*Your task*: In the records below, find each line that holds "moves" and return it.

Data records: Begin

theorem State.Rehomed.rehome_ne {s : State} {takes : Bool} {e g j at0 eg : Nat} (h : s.Rehomed takes e g j at0) (hg : g < 2) (hne : eg ≠ 2 * e + g) (lost : Option Nat) :
    (s.rehome eg j lost).Rehomed takes e g j at0 :=
  ⟨fun ht => ⟨(s.rehome_lane_ne j lost hg hne).trans (h.1 ht).1, s.rehome_bit eg j lost (h.1 ht).2⟩,
    fun ht => ⟨(s.rehome_lane_ne j lost hg hne).trans (h.2 ht).1, fun i hi => s.rehome_down eg j lost ((h.2 ht).2 i hi)⟩⟩

theorem State.rehomed_rehomed (s : State) {e g j : Nat} (he : e < 8) (hg : g < 2) (h : s.server e g = some j) :
    (s.rehomed j).Rehomed (s.laser (otherModule e g j)).takes e g j s.time.mono := by
  have hj := (State.module_of_server h).1
  have hat (u : State) (hl : u.opt.lasers = (s.failing j).opt.lasers) (hm : u.time.mono = s.time.mono) :
      (u.rehome (2 * e + g) j (some j)).Rehomed (s.laser (otherModule e g j)).takes e g j s.time.mono := by
    have hu := u.rehome_rehomed he hg hj
    rw [hm, State.laser_congr (hl.trans (s.failing_lasers j)), State.modLaser_laser_ne _ _ _ (otherModule_ne hg j)] at hu
    exact hu
  refine foldl_establishes (P := fun u => u.Rehomed (s.laser (otherModule e g j)).takes e g j s.time.mono)
    (Q := fun u => u.opt.lasers = (s.failing j).opt.lasers ∧ u.time.mono = s.time.mono) (g := fun s eg => s.rehome eg j (some j)) (a := 2 * e + g)
    (fun u b hq => ⟨(u.rehome_opt_lasers _ _ _).trans hq.1, (u.rehome_time_mono _ _ _).trans hq.2⟩) (fun u hq => hat u hq.1 hq.2) (fun u b hq hu => ?_)
    (s.served j) (s.failing j) ⟨rfl, s.failing_mono j⟩ (.inl ((s.mem_served he hg).mpr h))
  by_cases hb : b = 2 * e + g
  · rw [hb]
    exact hat u hq.1 hq.2
  · exact hu.rehome_ne hg hb (some j)

theorem State.lane_eq {s : State} {e g : Nat} {p : Nat × Option (Nat × Option Nat)} (h : s.lane e g = p) : (s.oe e).group g = p.1 ∧ (s.oe e).movedOf g = p.2 :=
  ⟨congrArg Prod.fst h, congrArg Prod.snd h⟩

/-- A state with the optics, the links and the memory of the rehomed one has lost the module. -/
theorem moduleLost {s t : State} {j : Nat} (ho : t.opt = (s.rehomed j).opt) (hf : t.fab.links = (s.rehomed j).fab.links) (hm : t.mem = s.mem) (hc : t.cores = s.cores) :
    ModuleLost s t j := by
  have hl (k : Nat) : t.laser k = (s.rehomed j).laser k := State.laser_congr (congrArg Opt.lasers ho) k
  have hlane (e g : Nat) : t.lane e g = (s.rehomed j).lane e g := State.lane_congr (congrArg Opt.engines ho) e g
  refine ⟨by rw [hl, s.rehomed_laser], by rw [hl, s.rehomed_laser], by rw [ho]; exact s.rehomed_bit j, fun k hk => by rw [hl, s.rehomed_laser_ne hk],
    fun e g he hg h => ?_, fun e g he hg h => ?_, hm, hc⟩
  · obtain ⟨htakes, hdark⟩ := s.rehomed_rehomed he hg h
    refine ⟨fun ht => ?_, fun ht => ?_⟩
    · obtain ⟨hgroup, hmoved⟩ := State.lane_eq ((hlane e g).trans (htakes ht).1)
      exact ⟨hgroup, hmoved, by rw [ho]; exact (htakes ht).2⟩
    · exact ⟨(State.lane_eq ((hlane e g).trans (hdark ht).1)).1, fun i hi => by rw [State.link_congr hf]; exact (hdark ht).2 i hi⟩
  · exact State.lane_eq ((hlane e g).trans (s.rehomed_lane_ne he hg h))

theorem loses_light {s : State} {j : Nat} (hj : j < 4) (hs : (s.laser j).state = 1 ∨ (s.laser j).state = 2) :
    ∃ t, exec (.laserLightLoss j) s = .next t ∧ ModuleLost s t j :=
  ⟨_, congrArg Host.Outcome.next (if_pos ⟨hj, hs⟩), moduleLost (s.failLaser_opt j) (congrArg Fab.links (s.failLaser_fab j)) (s.failLaser_mem j) (s.failLaser_cores j)⟩

theorem polls_alarm {s : State} {j flags : Nat} (hj : j < 4) (hs : (s.laser j).state = 1 ∨ (s.laser j).state = 2) (hf : flags ≠ 0) :
    ∃ t, exec (.cmisAlarmPoll j flags) s = .next t ∧ ModuleLost s t j := by
  refine ⟨_, congrArg Host.Outcome.next (if_neg (by omega)), moduleLost ?_ ?_ ?_ ?_⟩
  · rw [State.logLaser_opt, State.failLaser_opt]
  · rw [State.logLaser_fab, State.failLaser_fab]
  · rw [State.logLaser_mem, State.failLaser_mem]
  · rw [State.logLaser_cores, State.failLaser_cores]

/-! A group that has relocked (R380, R453). -/

/-- An engine with the move of one group over: it is ready again when neither moves. -/
def Oe.relock (x : Oe) (g : Nat) : Oe :=
  let z := if g = 0 then { x with movedA := none } else { x with movedB := none }
  if z.state = 1 ∧ z.movedA.isNone ∧ z.movedB.isNone then { z with state := 0 } else z

theorem Oe.relock_effect (x : Oe) {g : Nat} (hg : g < 2) :
    (x.relock g).movedOf g = none ∧ (x.relock g).movedOf (1 - g) = x.movedOf (1 - g) ∧ (x.relock g).group 0 = x.group 0 ∧ (x.relock g).group 1 = x.group 1 ∧
      (x.state = 1 → (x.relock g).state = if (x.movedOf (1 - g)).isNone then 0 else 1) := by
  interval_cases g
  · cases hb : x.movedB <;> by_cases h1 : x.state = 1 <;> simp [Oe.relock, Oe.movedOf, Oe.group, hb, h1]
  · cases ha : x.movedA <;> by_cases h1 : x.state = 1 <;> simp [Oe.relock, Oe.movedOf, Oe.group, ha, h1]

/-- Does a group still move because of a module's loss? -/
def State.stillMoving (s : State) (j : Nat) : Bool := (List.range 8).any (fun e =>
  decide (((s.oe e).movedA.bind (fun p => p.2)) = some j) || decide (((s.oe e).movedB.bind (fun p => p.2)) = some j))

theorem State.stillMoving_eq_false {s : State} {j : Nat} (h : ∀ e g, e < 8 → g < 2 → ((s.oe e).movedOf g).bind (fun p => p.2) ≠ some j) : s.stillMoving j = false := by
  rw [State.stillMoving, List.any_eq_false]
  intro e he
  have he8 : e < 8 := List.mem_range.mp he
  have hA : ¬ (s.oe e).movedA.bind (fun p => p.2) = some j := h e 0 he8 (by decide)
  have hB : ¬ (s.oe e).movedB.bind (fun p => p.2) = some j := h e 1 he8 (by decide)
  simp only [hA, hB, decide_false, Bool.or_self, Bool.false_eq_true, not_false_eq_true]

theorem laneGroupSwitchover_eq {s : State} {e g at0 : Nat} {lost : Option Nat} (he : e < 8) (hg : g < 2) (h : (s.oe e).movedOf g = some (at0, lost)) :
    laneGroupSwitchover e g s = (match lost with
      | some j => if (s.modOe e (fun y => y.relock g)).stillMoving j then s.modOe e (fun y => y.relock g)
          else (s.modOe e (fun y => y.relock g)).faultRecord 8 j 0 (s.time.mono - at0) 0 0
      | none => s.modOe e (fun y => y.relock g)) := by
  have hm : (if g = 0 then (s.oe e).movedA else (s.oe e).movedB) = some (at0, lost) := h
  unfold laneGroupSwitchover
  simp only [hm]
  refine (if_neg (show ¬ (8 ≤ e ∨ 2 ≤ g) by omega)).trans ?_
  cases lost <;> rfl

theorem relocks {s : State} {e g at0 : Nat} {lost : Option Nat} (he : e < 8) (hg : g < 2) (h : (s.oe e).movedOf g = some (at0, lost)) :
    ∃ t, exec (.laneGroupSwitchover e g) s = .next t ∧ (t.oe e).movedOf g = none ∧ (t.oe e).movedOf (1 - g) = (s.oe e).movedOf (1 - g) ∧
      (t.oe e).group 0 = (s.oe e).group 0 ∧ (t.oe e).group 1 = (s.oe e).group 1 ∧
      ((s.oe e).state = 1 → (t.oe e).state = if ((s.oe e).movedOf (1 - g)).isNone then 0 else 1) ∧ (∀ k, k ≠ e → t.oe k = s.oe k) ∧
      (∀ j, t.laser j = s.laser j) ∧ (lost = none → t.mgt = s.mgt) ∧ t.mem = s.mem ∧ t.cores = s.cores ∧
      (∀ j, lost = some j →
        (∀ e' g', e' < 8 → g' < 2 → (e', g') ≠ (e, g) → ((s.oe e').movedOf g').bind (fun p => p.2) ≠ some j) →
        t.num (E.faultClassCount + 7) = (s.num (E.faultClassCount + 7) + 1) % 2 ^ 32) := by
  have heq := laneGroupSwitchover_eq he hg h
  set u := s.modOe e (fun y => y.relock g) with hu
  have hself : u.oe e = (s.oe e).relock g := State.modOe_oe_self s e _
  have hne {k : Nat} (hk : k ≠ e) : u.oe k = s.oe k := State.modOe_oe_ne s e _ hk
  obtain ⟨hm, hm', hA, hB, hst⟩ := (s.oe e).relock_effect hg
  have hopt (t : State) (ho : t.opt = u.opt) (hmem : t.mem = s.mem) (hc : t.cores = s.cores) :
      (t.oe e).movedOf g = none ∧ (t.oe e).movedOf (1 - g) = (s.oe e).movedOf (1 - g) ∧
        (t.oe e).group 0 = (s.oe e).group 0 ∧ (t.oe e).group 1 = (s.oe e).group 1 ∧
        ((s.oe e).state = 1 → (t.oe e).state = if ((s.oe e).movedOf (1 - g)).isNone then 0 else 1) ∧ (∀ k, k ≠ e → t.oe k = s.oe k) ∧
        (∀ j, t.laser j = s.laser j) ∧ t.mem = s.mem ∧ t.cores = s.cores := by
    have ht (k : Nat) : t.oe k = u.oe k := State.oe_congr (congrArg Opt.engines ho) k
    rw [ht, hself]
    exact ⟨hm, hm', hA, hB, hst, fun k hk => (ht k).trans (hne hk), fun j => State.laser_congr (congrArg Opt.lasers ho) j, hmem, hc⟩
  cases lost with
  | none =>
    obtain ⟨a, b, c, d, e1, f, k, l, m⟩ := hopt u rfl rfl rfl
    exact ⟨u, congrArg Host.Outcome.next heq, a, b, c, d, e1, f, k, fun _ => rfl, l, m, fun j hj => absurd hj (by simp)⟩
  | some j =>
    by_cases hstill : u.stillMoving j = true
    · obtain ⟨a, b, c, d, e1, f, k, l, m⟩ := hopt u rfl rfl rfl
      refine ⟨u, congrArg Host.Outcome.next (heq.trans (if_pos hstill)), a, b, c, d, e1, f, k, fun h0 => absurd h0 (by simp), l, m, fun j' hj' hall => ?_⟩
      cases hj'
      have hfalse : u.stillMoving j = false := State.stillMoving_eq_false fun e' g' he' hg' => by
        by_cases hk : e' = e
        · subst hk
          by_cases hgg : g' = g
          · rw [hself, hgg, hm]
            simp
          · have h1 : g' = 1 - g := by
              interval_cases g <;> interval_cases g' <;> simp_all
            rw [hself, h1, hm', ← h1]
            exact hall e' g' he' hg' (by simp [hgg])
        · rw [hne hk]
          exact hall e' g' he' hg' (by simp [hk])
      rw [hfalse] at hstill
      exact absurd hstill (by decide)
    · obtain ⟨a, b, c, d, e1, f, k, l, m⟩ := hopt (u.faultRecord 8 j 0 (s.time.mono - at0) 0 0) (by simp) (by simp [hu]) (by simp [hu])
      refine ⟨_, congrArg Host.Outcome.next (heq.trans (if_neg hstill)), a, b, c, d, e1, f, k, fun h0 => absurd h0 (by simp), l, m, fun _ _ _ => ?_⟩
      exact u.faultRecord_counts 7 j 0 (s.time.mono - at0) 0 0

/-! Planned moves (R380, R389). -/

/-- The state with the front move taken off the list. -/
def State.moveTaken (s : State) (rest : List (Nat × Nat)) : State := { s with opt.moves := rest, opt.lastMove := some s.time.mono }

/-- What the front move does to its group. -/
def State.movedOn (s : State) (rest : List (Nat × Nat)) (e g j m : Nat) : State :=
  if (s.laser m).takes then (s.moveTaken rest).moveGroup (2 * e + g) m none
  else if (s.laser j).draining || (s.laser j).recal then (s.moveTaken rest).darkGroup (2 * e + g) else s.moveTaken rest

Data records: End

*Solution for this exercise*:
/-- An engine with the move of one group over: it is ready again when neither moves. -/
/-! Planned moves (R380, R389). -/
def State.moveTaken (s : State) (rest : List (Nat × Nat)) : State := { s with opt.moves := rest, opt.lastMove := some s.time.mono }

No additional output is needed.